Все трое подняли его, худого, с пролежнями до кровавого мяса на всем теле, с неразгибавшимися коленями, и без особенного труда поднесли его к окну. Он рыдал без слез и стонал.
— Ну, вот, смотри, вот земля! — сказала ему мать. Все цвело и благоухало в глухой улице…
Ваня зарыдал.
— Зеленое!.. — пролепетал он.
И слезы, крупные, как градины, затопили его лицо, усы, рубашку… Все плакали…
Мокрая от слез, иссохшая рука Вани тянулась к подоконнику, как бы стараясь взять эту зелень в руки… Попросили прохожего нищего сорвать травку.

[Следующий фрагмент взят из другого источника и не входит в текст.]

/-- In IDLE with no edge pending, a fall can be seen at once at the earliest. -/
theorem cyclesToValidate_idle_ge (hf : r.fsm = Fsm.idle) (hp : r.pend = false) :
    13 * c.bitCycles + 3 * c.confCycles + 3 ≤ cyclesToValidate c r := by
  rw [cyclesToValidate_idle hf, if_neg (Bool.eq_false_iff.mp hp)]
  split_ifs <;> omega

end Bound

section Step

variable {i : Instr} {s : State}

/-- A bit shifted in takes one cycle from the bound at most: the count goes up with the timer's period it stands for. -/
theorem Resolved.cyclesToValidate_le {bit : Bool} {t : State} (h : Resolved 1 bit (s.regs.tmr + 1) s t)
    (hcount : s.regs.bcnt.toNat ≤ 12) :
    (12 - s.regs.bcnt.toNat) * s.cfg.bitCycles + 1 - s.regs.tmr ≤ cyclesToValidate t.cfg t.regs + 1 := by
  by_cases hlast : s.regs.bcnt = 12#4
  · rw [show 12 - s.regs.bcnt.toNat = 0 by rw [hlast]; rfl]
    omega
  · have hb : t.regs.bcnt.toNat = s.regs.bcnt.toNat + 1 := by rw [h.bcnt, toNat_count _ (by omega)]
    rw [cyclesToValidate_waitBit (by rw [h.fsm, if_neg hlast]), h.cmpf, h.timer, hb, h.ahead.cfg, if_neg Bool.false_ne_true,
      show 13 - (s.regs.bcnt.toNat + 1) = 12 - s.regs.bcnt.toNat by omega]
    omega

/-- A cycle that leads to RECHECK or stays there takes one cycle from the bound: only the timer moves. -/
theorem cyclesToValidate_recheck_le {t : State} (hf : t.regs.fsm = Fsm.recheck) (hcfg : t.cfg = s.cfg)
    (hb : t.regs.bcnt = s.regs.bcnt) (ht : t.regs.tmr = s.regs.tmr + 1) :
    (12 - s.regs.bcnt.toNat) * s.cfg.bitCycles + 1 - s.regs.tmr ≤ cyclesToValidate t.cfg t.regs + 1 := by
  rw [cyclesToValidate_recheck hf, hcfg, hb, ht]
  omega

/-- IDLE_WAIT: a high line takes one cycle for each synchroniser flop before a fall can be seen (40_edge.md R101). -/
theorem cyclesToValidate_idleWait_le (hsel : SelectedIn .idleWait s) :
    cyclesToValidate s.cfg s.regs ≤ cyclesToValidate s.cfg (operationEdge .idleWait s).regs + 1 := by
  have hf := hsel.edge_fsm
  obtain ⟨hs, hp⟩ := hsel
  obtain ⟨-, h2, -⟩ := operationEdge_synchroniser .idleWait s
  have hpend : (operationEdge .idleWait s).regs.pend = (s.regs.s3 && !s.regs.s2) := by
    rw [operationEdge_pend, hp]
    cases s.regs.s3 <;> cases s.regs.s2 <;> rfl
  rw [cyclesToValidate_idle hs, cyclesToValidate_idle hf, hp, h2, hpend]
  cases s.regs.s2 with
  | false => simp only [Bool.false_eq_true, if_false, Bool.not_false, Bool.and_true]; split_ifs <;> omega
  | true => simp only [if_true, Bool.false_eq_true, if_false, Bool.not_true, Bool.and_false]; split_ifs <;> omega

/-- BIT_WAIT: the timer counts, or its period ends and the compare flag stands for it. -/
theorem Inv.cyclesToValidate_bitWait_le (hi : Inv s) (hsel : SelectedIn .bitWait s) :
    cyclesToValidate s.cfg s.regs ≤ cyclesToValidate s.cfg (operationEdge .bitWait s).regs + 1 := by
  have hf := hsel.edge_fsm
  obtain ⟨hs, hm⟩ := hsel
  obtain ⟨hcount, -⟩ := hi.sampling (.inl hs)
  have htimer := hi.timer
  have hperiod : 13 - s.regs.bcnt.toNat = 12 - s.regs.bcnt.toNat + 1 := by omega
  have hb : (operationEdge .bitWait s).regs.bcnt = s.regs.bcnt := rfl
  rw [cyclesToValidate_waitBit hs, cyclesToValidate_waitBit hf, hb, operationEdge_tmr, operationEdge_cmpf, hm,
    if_neg Bool.false_ne_true, hperiod, Nat.succ_mul]
  by_cases ht : s.regs.tmr = s.cfg.bitCycles - 1
  · simp only [ht, reduceCtorEq, if_true, if_false]
    omega
  · simp only [ht, hperiod, reduceCtorEq, List.mem_cons, List.not_mem_nil, or_false, Bool.false_eq_true, if_false, Nat.succ_mul]
    omega

/-- Counting the reads, which goes to 2 (40_edge.md R107), does not wrap. -/
theorem index_succ {x : BitVec 2} (h : x.toNat ≤ 1) : (x + 1#2).toNat = x.toNat + 1 := by
  revert x
  decide
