-- ==== Sys2Proof/Word.lean ====
section
/-! DEFINITION. The word types of the NLX-3216 and their plainest arithmetic (spec/00_scope.md R4, R8). -/

namespace Sys2Proof

/-- A 64-bit register, address or doubleword. -/
abbrev Word := BitVec 64

/-- One byte of memory. -/
abbrev Byte := BitVec 8

/-- One 32-bit vector lane, tile element or instruction word. -/
abbrev Lane := BitVec 32

/-- A v register: 64 lanes of 32 bits (R61, R77). -/
abbrev VWord := BitVec 2048

/-- The bits `[lo + n - 1 : lo]` of `x`, as a number (R4). -/
def bits (x lo n : Nat) : Nat := x / 2 ^ lo % 2 ^ n

/-- The bits `[lo + n - 1 : lo]` of a 64-bit word, as a number. -/
def Word.bits (x : Word) (lo n : Nat) : Nat := Sys2Proof.bits x.toNat lo n

/-- A number kept to 64 bits. -/
def word (n : Nat) : Word := BitVec.ofNat 64 n

/-- 1 when the condition holds, else 0 (R93, BOOL). -/
def boolWord (b : Bool) : Word := if b then 1#64 else 0#64

/-- The integer that an n-bit pattern denotes in two's complement. -/
def signedOf (n x : Nat) : Int := if 2 * x < 2 ^ n then (x : Int) else (x : Int) - (2 : Int) ^ n

/-- An integer kept to its low n bits. -/
def wrapInt (n : Nat) (x : Int) : Nat := (x % ((2 : Int) ^ n)).toNat

/-- SAT of R8. -/
def satInt (x lo hi : Int) : Int := if x < lo then lo else if x > hi then hi else x

/-- The little-endian bytes of a number, lowest first (R4). -/
def leBytes : Nat → Nat → List Byte
  | 0, _ => []
  | n + 1, x => BitVec.ofNat 8 x :: leBytes n (x / 256)

/-- The number whose little-endian bytes are given (R4). -/
def ofLeBytes : List Byte → Nat
  | [] => 0
  | b :: t => b.toNat + 256 * ofLeBytes t

/-- The numbers `a, a+1, ..., a+n-1`. -/
def rangeFrom (a : Nat) : Nat → List Nat
  | 0 => []
  | n + 1 => a :: rangeFrom (a + 1) n

/-- `x` rounded up to a multiple of `n`, divided by `n`. -/
def ceilDiv (x n : Nat) : Nat := (x + n - 1) / n

end Sys2Proof
end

Тот сорвал и подал Ване.
Ваня сжал траву в руках, — и буквально целое море слез затопило его лицо.
Все рыдали тихонько. Вошел старик отец и, едва взглянув на сына, тоже заплакал…
Глаза Вани были закрыты, руки сжимали траву… Лились слезы, рыдания, и стояла тишина.
Ваня умирал.
Через минуту узнали и увидали, что он умер…
Мертвого, с мокрым от слез лицом, его положили на постель… Трава с корнями, осыпанными землей, была в его руке…
Какие это были чудные минуты для всех, кто только ни был тут, кто мучил и мучился, кто желал страдать и страдал сам!.. Это были слезы людей, убежденных, что они ужасные грешники, и узнавших хоть на одну минуту, что они ни в чем не виноваты… Жизнь вспомнилась вся, своя и чужая, вспоминалась целиком и вызывала только горячие рыдания.
Все это старое, погибающее, проживши не один десяток лет, не имело и не могло иметь другой, более пленительной, более чистой минуты!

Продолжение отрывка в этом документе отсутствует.